- [Record extracts]
※ ※ ※
-- ==== Sys2Proof/Machine/Run.lean ====
section
/-! DEFINITION. How a command reaches the device: on a powered core, in any power state, as a read, as a start-up, as a console line, or
at an instant of the running half-epoch. -/
namespace Sys2Proof.Machine

/-- What a command comes to. -/
abbrev Result := Host.Outcome State Fault Refusal

/-- The state with its core replaced. -/
def State.put (s : State) (c : Core) : State := { s with core := c }

/-- A command on the powered core; in HIBERNATE and BACKUP it changes nothing. XDONE follows for read-outs that it ended (R457). -/
def State.run (s : State) (f : Clock → Core → Core) : Result :=
  .next (if s.core.coreOn then s.put (f s.clk s.core).sendDones else s)

/-- An event of the always-on domain, of Whorl or of a supply. -/
def State.always (s : State) (f : Clock → Core → Core) : Result := .next (s.put (f s.clk s.core))

/-- A read of a register by the host or by Distaff. -/
def State.read (s : State) (a : Nat) : Result :=
  s.run fun t c => let r := c.regRead t a; { r.1 with readData := [r.2] }

/-- A read function of the QSPI slave that clocks out `n` bytes; an unpowered core leaves the pulled-up lanes at 0xFF (R431). -/
def State.qspRead (s : State) (lanes n : Nat) (f : Core → Core) : Result :=
  .next (s.put (if s.core.coreOn then (s.core.qspCmd lanes f).sendDones else s.core.onQsp fun q => { q with resp := List.replicate n 0xFF }))

/-- What a start-up reaches: the first epoch, where it gets that far. -/
def State.began (s : State) (r : Started) : State :=
  match r.2 with
  | some e => { s with clk := { epoch := e, fc := 0 }, core := r.1 }
  | none => s.put r.1

/-- A command on the powered core that may go on to the first epoch. -/
def State.start (s : State) (f : Clock → Core → Started) : Result :=
  .next (if s.core.coreOn then s.began (f s.clk s.core) else s)

/-- A reset: time starts again and the console's waiting lines go. -/
def State.reseat (s : State) (c : Core) : State := { s with held := [], clk := { epoch := 0, fc := 0 }, core := c }

/-- A console line: it waits while a command runs (R459). -/
def State.line (s : State) (i : Instr) (f : Clock → Core → Core) : Result :=
  if s.core.conLive && s.core.conBusy then .next { s with held := s.held ++ [i] } else s.run f

/-! ### Time -/

/-- Time moves to an fc of the running half-epoch; the slots that begin before it start (R38, log entry 30). -/
def State.goTo (s : State) (fc : Nat) : State :=
  { s with clk := { epoch := s.clk.epoch, fc := fc }, core := s.core.moveTo s.clk fc }

/-- An event at an fc of the running half-epoch; nothing happens where that fc is past or lies in another half-epoch. -/
def State.at (s : State) (fc : Nat) (f : Clock → Core → Core) : Result :=
  if s.core.epochsRun && decide (s.clk.fc ≤ fc ∧ fc ≤ s.clk.halfLast) then (s.goTo fc).run f else .next s

/-- An event that comes at an instant known to the state, where it has one. -/
def State.due (s : State) (fc : Option Nat) (f : Clock → Core → Core) : Result :=
  match fc with
  | some n => s.at n f
  | none => .next s

/-- The epoch boundary, after the check point of mid-epoch (R24, R26). -/
def State.boundary (s : State) (inp : HalfInput) : Result :=
  if s.core.epochsRun && decide (fcPerHalf ≤ s.clk.fc) then
    .next { s with clk := { epoch := s.clk.epoch + 1, fc := 0 }, core := (s.core.epochBoundary s.clk inp).sendDones }
  else .next s

/-- The check point at mid-epoch (R314). -/
def State.check (s : State) (inp : HalfInput) : Result :=
  if s.core.epochsRun && decide (s.clk.fc < fcPerHalf) then
    .next { s with clk := { epoch := s.clk.epoch, fc := fcPerHalf }, core := (s.core.midEpoch s.clk inp).sendDones }
  else .next s

/-- A slot of the running plan starts (R38), and those that begin before it; `bad` numbers the output word of the occurrence on which the
copies of its pair disagree (R312). -/
def State.slot (s : State) (i : Nat) (bad : Option Nat) : Result :=
  match s.core.slots[i]? with
  | some e =>
    if s.core.epochsRun && s.core.slotDue s.clk i e then
      let c := s.core.moveTo s.clk e.start
      .next { s with clk := { epoch := s.clk.epoch, fc := e.start }, core := c.startSlot { s.clk with fc := e.start } i e bad }
    else .next s
  | none => .next s

/-- An open slot's owner is stopped (R39). -/
def State.overrun (s : State) (i : Nat) : Result :=
  match s.core.slots[i]? with
  | some e =>
    if s.core.epochsRun && s.core.plan.opened.contains { slot := i, epoch := s.clk.epoch } &&
        decide (s.clk.fc ≤ e.last ∧ e.last ≤ s.clk.halfLast) then
      let c := s.core.moveTo s.clk e.last
      .next { s with clk := { epoch := s.clk.epoch, fc := e.last }, core := c.stopSlot { s.clk with fc := e.last } i e }
    else .next s
  | none => .next s

/-- One fc with nothing commanded. Time waits at the end of a half-epoch for its boundary. -/
def State.tick (s : State) : State :=
  if s.core.epochsRun && decide (s.clk.fc < s.clk.halfLast) then s.goTo (s.clk.fc + 1) else s

/-! ### Steps of more than one block -/

/-- VCORE or VPLL falls below its threshold: every domain but Whorl and always-on is reset; HIBERNATE and BACKUP do not watch them. -/
def State.railLow (s : State) (bit cause : Nat) : State :=
  if s.core.onVbat ∨ s.core.pwrState = pwHib then s else s.reseat (railReset (s.core.supply bit false) cause)

/-- The next Spool record written, verified and committed (R403), after what Distaff has to queue: Mirror's next report, the week
number it has decoded, its statistics. -/
def Core.spoolStep (c : Core) (good : Bool) (week : Option (Fin 4 × Nat)) (stats : Option (List Byte)) : Core :=
  let c1 := c.fileReport
  let c2 := match week with | some (sys, w) => c1.weekSeen sys.val w | none => c1
  let c3 := match stats with
    | some b => c2.queueRec { key := 0x400, batch := false, fin := false, payload := b.take 240, urgent := false, ack := none }
    | none => c2
  let r := c3.writeRec good
  (r.2.foldl (fun (c : Core) a => c.ackCommit a 0) r.1).refuseQueued

/-- An error in a memory (R334, R335); one in the patch area that cannot be corrected turns the comparators off (R396). -/
def Core.scrubStep (c : Core) (t : Clock) (row pair : Nat) (unc alt : Bool) (index : Nat) : Core :=
  if unc && alt && row == 3 then (c.uncorrectable row).patchLost else c.scrub t row pair unc alt index

/-- UARTn_DATA read by Distaff: the character goes to Twine from UART0 and to the console from UART1. -/
def Core.takeChar (c : Core) (t : Clock) (n : Nat) : Core :=
  let r := c.uartGet n
  let c1 : Core := { r.1 with readData := [r.2] }
  let b : Byte := BitVec.ofNat 8 (bits r.2 7 0)
  if bits r.2 31 31 = 0 then c1 else if n = 1 then c1.conChar t b else c1.onLink 0 fun l => { l with rx := l.rx ++ [b] }

/-! ### Slices -/

/-- A slice can run: its island is on; slice 8 is Focus's. -/
def Core.sliceOn (c : Core) (k : Nat) : Bool := k == 8 || c.islandOn k

/-- A slice whose program does not run issues its next bundle at the present instant. -/
def Core.atClock (c : Core) (t : Clock) (k : Nat) : Core :=
  if c.flag (F.LPE_SLSTAT.RUN k) then c else c.onSlice k fun x => { x with t0 := fcPerEpoch * t.epoch + t.fc - x.now }

/-- The word of an operation (R225): its opcode over its operand bits. -/
def sliceWord (op : Nat) (w : BitVec 24) : Word := BitVec.ofNat 32 (op * 2 ^ 24 + w.toNat)

/-- An operation of slice `k` in field `f` of the bundle in issue, with its operand bits; the last one of a bundle ends it (R226). A
word that R225 does not define is never issued. -/
def State.opAt (s : State) (op : Nat) (k : Fin 9) (f : Fin 4) (w : BitVec 24) (last : Bool)
    (g : Clock → Core → Nat → Nat → Word → Core) : Result :=
  let word := sliceWord op w
  s.run fun t c =>
    if c.sliceOn k.val && opOk f.val word then
      let c1 := g t (c.atClock t k.val) k.val f.val word
      if last then c1.endBundle k.val else c1
    else c

/-- The same of an operation that does nothing at an instant of its own. -/
def State.op (s : State) (op : Nat) (k : Fin 9) (f : Fin 4) (w : BitVec 24) (last : Bool) (g : Core → Nat → Nat → Word → Core) : Result :=
  s.opAt op k f w last fun _ => g

end Sys2Proof.Machine
end

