-- ==== Sys2Proof/Machine/Dispatch.lean ====
section
/-! DEFINITION. Every command and its meaning. -/
namespace Sys2Proof.Machine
※ ※ ※
- [Exercise] From the line containing "def State.railLow (s" down to the line containing "let c3 := match stats with" in the material above, reproduce every line exactly, including the two end lines.

- [Exercise solution]
def State.railLow (s : State) (bit cause : Nat) : State :=
  if s.core.onVbat ∨ s.core.pwrState = pwHib then s else s.reseat (railReset (s.core.supply bit false) cause)

/-- The next Spool record written, verified and committed (R403), after what Distaff has to queue: Mirror's next report, the week
number it has decoded, its statistics. -/
def Core.spoolStep (c : Core) (good : Bool) (week : Option (Fin 4 × Nat)) (stats : Option (List Byte)) : Core :=
  let c1 := c.fileReport
  let c2 := match week with | some (sys, w) => c1.weekSeen sys.val w | none => c1
  let c3 := match stats with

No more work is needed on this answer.